Bingöl’de zafer işareti yaparak fotoğraf çeken gençler polis tarafından darp edildi. Polis şikâyetçi olduğunu söyleyen gençlere 'Sicilinizi karartırız' şeklinde tehdit etti.
Bölgede hak ihlalleri sürüyor. İhlalleri uygulayanların başında kolluk güçleri geliyor. Hemen hemen her gün birçok kentte kolluk güçlerinin neden olduğu darp, kötü muamele hak ihlalleri haberi geliyor. Son bir hafta içinde Batman’ın Kozluk ilçesine bağlı Gümüşörgü (Timoq) köyünde askerler tarafından gözaltına alınan Yahya Karabaş başına poşet geçirilerek işkenceye maruz bırakıldı. Bunun ardından bir haber de Şırnak’tan geldi. Şırnak’ta bir polis aracıyla zırhlı araç çarpması sonucu hayatını kaybeden Abdulgaffar Dayan ailesinin Avukatı Serkan Karakaş'a çarpıp kaçtı. Ağır yaralanan Karakaş’ın kaldırıldığı hastanede tedavisi sürüyor. Batman ve Şırnak’ın ardından bir polis şiddeti haberi de Bingöl’den geldi.
BİNGÖL’DE BİR GRUP GENÇ POLİS TARAFINDAN DARP EDİLDİ
Bingöl’ün Solhan İlçesinde hafta sonu Mahfuz Taş adında bir genç, 3 arkadaşı ile ilçe merkezinde bulunan ana yolda yürüyüş yapıyordu. Yürüyüş yaptıkları yolda ne askeri birlik, ne de polis karakolu vardı. Zafer işareti yaparak bir birine fotoğraf çektiren gençler yanlarına gelen bir polis ekibi tarafından durduruldu. Neden zafer işareti yaptıklarını soran polisler, iddiaya göre gençleri darp etti. Ardından İlçe Emniyet Müdürlüğüne götürülen geçler burada da şiddet gördü. Üstüne şikâyetçi olmamaları için tehdit edildiler.
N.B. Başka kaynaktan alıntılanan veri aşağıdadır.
/-- Has one of the words that are to be executed from the latch and the program data bus, the latch's and `w`, been fetched from a
place of program memory that was written too lately (70_reset R749)? A word that the host has put there itself, other than the one
at its address, was not fetched (log 57), nor is a REP's target that is in the instruction register. -/
def State.latchTooSoon (s : State) (w : Word) (len : Nat) : Bool :=
  !(s.ctl.rep.any fun r => r.latch.isSome) &&
    (s.tooSoon s.once.opabex 0 && s.once.opilr == s.readP s.once.opabex ||
      len == 2 && s.tooSoon s.once.opabdr 1 && w == s.readP s.once.opabdr)

/-- An injected instruction: it is executed with its full effect, but not fetched from the PC, and the core is back in
Debug mode after it, with a pulse on DE (61_debug R641, R645). The echoes of core registers fade as after any instruction
(20_memory R141, R142). After WAIT and STOP too; a REP repeats the program's next instruction; a jump, or a call, which makes the
long entry, ends the interrupt in whose vector the core stands (DESIGN CHOICE, log 57). -/
def runInjected (i : Instr) (s0 : State) : Res :=
  let s := s0.landAll
  let b := { s with ctl := { s.ctl with fresh := s.ctl.written, written := 0 } }
  if b.misusesExtension i then .refused .stackExtensionMisuse
  else
    match exec i b with
    | .fault f => .fault f
    | .refused f => .refused f
    | .next t =>
      if b.busDenied i t t then .fault .externalAccessWithBusDisabled
      else
        match b.badResult t with
        | some r => .refused r
        | none => .next (b.deferLast i t (b.notePWrites i ((b.observeInjected i (s.noteHit i t)).withPhase .debug).fade))

/-- OPDBR written with GO and no EX: `w` completes a two-word instruction in the latch, or is an instruction of its own
(61_debug R641). Where it is the first word of two and none was put in the latch before it, it is taken for the second word as
well, since it is what the program data bus holds (DESIGN CHOICE, log 40). -/
def inject (w : Word) (s : State) : Res :=
  let two : Bool := s.once.armed && (orIllegal (decode s.once.opilr 0)).len != 1
  let t := { s with once := { s.once with opilr := if two then s.once.opilr else w, opdbr := w, armed := false } }
  runInjected (t.latched w) t


/-- Debug mode is left for good (61_debug R644): the cause bits and the tag pointer are cleared, and what the host has put
back goes on: the instruction latch is executed, at the address it was filled from, and `w`, on the program data bus, is
the word after it. In a vector or a REP the latch holds the vector word, or the target, where the core stopped; a target not
fetched before is fetched from there. A breakpoint still to be acknowledged after the next instruction stays so (R640). A word
of the program written too lately is refused here as at a fetch (70_reset R749; U44). -/
def leaveDebug (w : Word) (s0 : State) : Res :=
  let s := s0.landAll
  let o := s.once
  let t := ({ s with once := { o with
    opdbr := w, cause := 0, tagPtr := 0, request := false, asked := 0, armed := false } } : State).withPdb
      [] |>.withPhase .normal
  let p := t.withPdb [(o.opabdr, w)]
  match s.ctl.ctx, s.ctl.rep with
  | some c, _ =>
    if c.words.length = 2 then .next (t.withCtx (some { c with words := [o.opilr, w] }))
    else .next (p.withCtx (some { c with words := [o.opilr] }))
  | none, some ⟨n, some _⟩ => .next (p.withRep (some ⟨n, some o.opilr⟩))
  | none, some ⟨_, none⟩ => .next (t.withPdb [(o.opabex, o.opilr), (o.opabdr, w)])
  | none, none =>
    let i := t.latched w
    if t.latchTooSoon w i.len then .refused .executedTooSoon
    else runInstr i ((if i.len = 1 then p else t).withPc o.opabex)

/-- A GO command with the data word `w` (61_debug R631): ignored outside Debug mode. Without EX the instruction in the latch is
executed and the core stays in Debug mode (R641): a word of the program written too lately is refused here too (70_reset R749;
U44). -/
def onceGo (ex : Bool) (w : Word) (s : State) : Res :=
  if s.ctl.phase ≠ .debug then .next s
  else if ex then leaveDebug w s
  else if s.landAll.latchTooSoon w (s.latched w).len then .refused .executedTooSoon
  else runInjected (s.latched w) s

/-- The data word of a write command (61_debug R632, R641). -/
def onceData (rs : BitVec 5) (go ex : Bool) (w : Word) (s : State) : Res :=
  match s.onceWrite rs w with
  | none => .refused .reservedOnceCode
  | some t =>
    if rs = 10#5 ∧ s.ctl.phase = .debug then
      (if go then (if ex then leaveDebug w t else inject w s)
       else .next { t with once := { t.once with opilr := w, armed := true } })
    else if rs = 12#5 ∧ go ∧ ex then onceGo true w t
    else .next t

/-- An 8-bit command (61_debug R630, R631): with no register selected a GO is executed, else a data scan follows, with
the register's value in the shifter for a read. -/
def onceCommand (cmd : BitVec 8) (s : State) : Res :=
  let t := { s with once := { s.once with ocr := cmd } }
  let rs := cmd.extractLsb' 0 5
  if rs = 31#5 then (if cmd.getLsbD 6 then onceGo (cmd.getLsbD 5) s.once.opdbr t else .next t)
  else if cmd.getLsbD 7 then
    match t.onceRead rs with
    | none => .refused .reservedOnceCode
    | some v => .next { t with jtag := { t.jtag with dr := v, dataScan := true } }
  else
    match t.onceWrite rs 0 with
    | none => .refused .reservedOnceCode
    | some _ => .next { t with jtag := { t.jtag with dataScan := true } }

/-! ## The TAP controller (61_debug R621 to R624) -/

/-- The data registers (61_debug R621). -/
inductive DataReg | boundary | ident | bypass | once | instruction
deriving DecidableEq, Repr

/-- The data register an instruction selects; the reserved code 0101 selects Bypass (log 19). -/
def selected (ir : BitVec 4) : DataReg :=
  match ir.toNat with
  | 0 => .boundary
  | 1 => .boundary
  | 2 => .ident
  | 6 => .once
  | 7 => .instruction
  | _ => .bypass

/-- What Capture-IR loads: OS1 OS0 0 1 (61_debug R621). -/
def State.irCapture (s : State) : BitVec 4 := s.coreStatus ++ 0b01#2

/-- Capture-DR. The OnCE shifter keeps what a read command loaded. With DEBUG_REQUEST current, which connects the
instruction registers, they capture what Capture-IR loads (DESIGN CHOICE, log 58). -/
def State.captureDr (s : State) : Jtag :=
  match selected s.jtag.ir with
  | .ident => { s.jtag with dr := jtagId }
  | .bypass => { s.jtag with dr := 0 }
  | .boundary => s.jtag
  | .once => s.jtag
  | .instruction => { s.jtag with irShift := s.irCapture }

/-- A shift register of `n` bits takes a bit at its top. -/
def shiftIn (n : Nat) (dr : BitVec 32) (tdi : Bool) : BitVec 32 := setBit (dr >>> 1) (n - 1) tdi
Karakoldan çıkan gençlerden Mahfuz Taş., hastaneye giderek darp raporu aldı. Ardından hukuki destek için HDP Solhan İlçe Başkanlığına giderek hukuki destek istedi. Mahfuz T.’ın gözünde morluklar, başında ise kırık olduğu görünüyor. Vücudunun birçok yerinde darp izi vardı.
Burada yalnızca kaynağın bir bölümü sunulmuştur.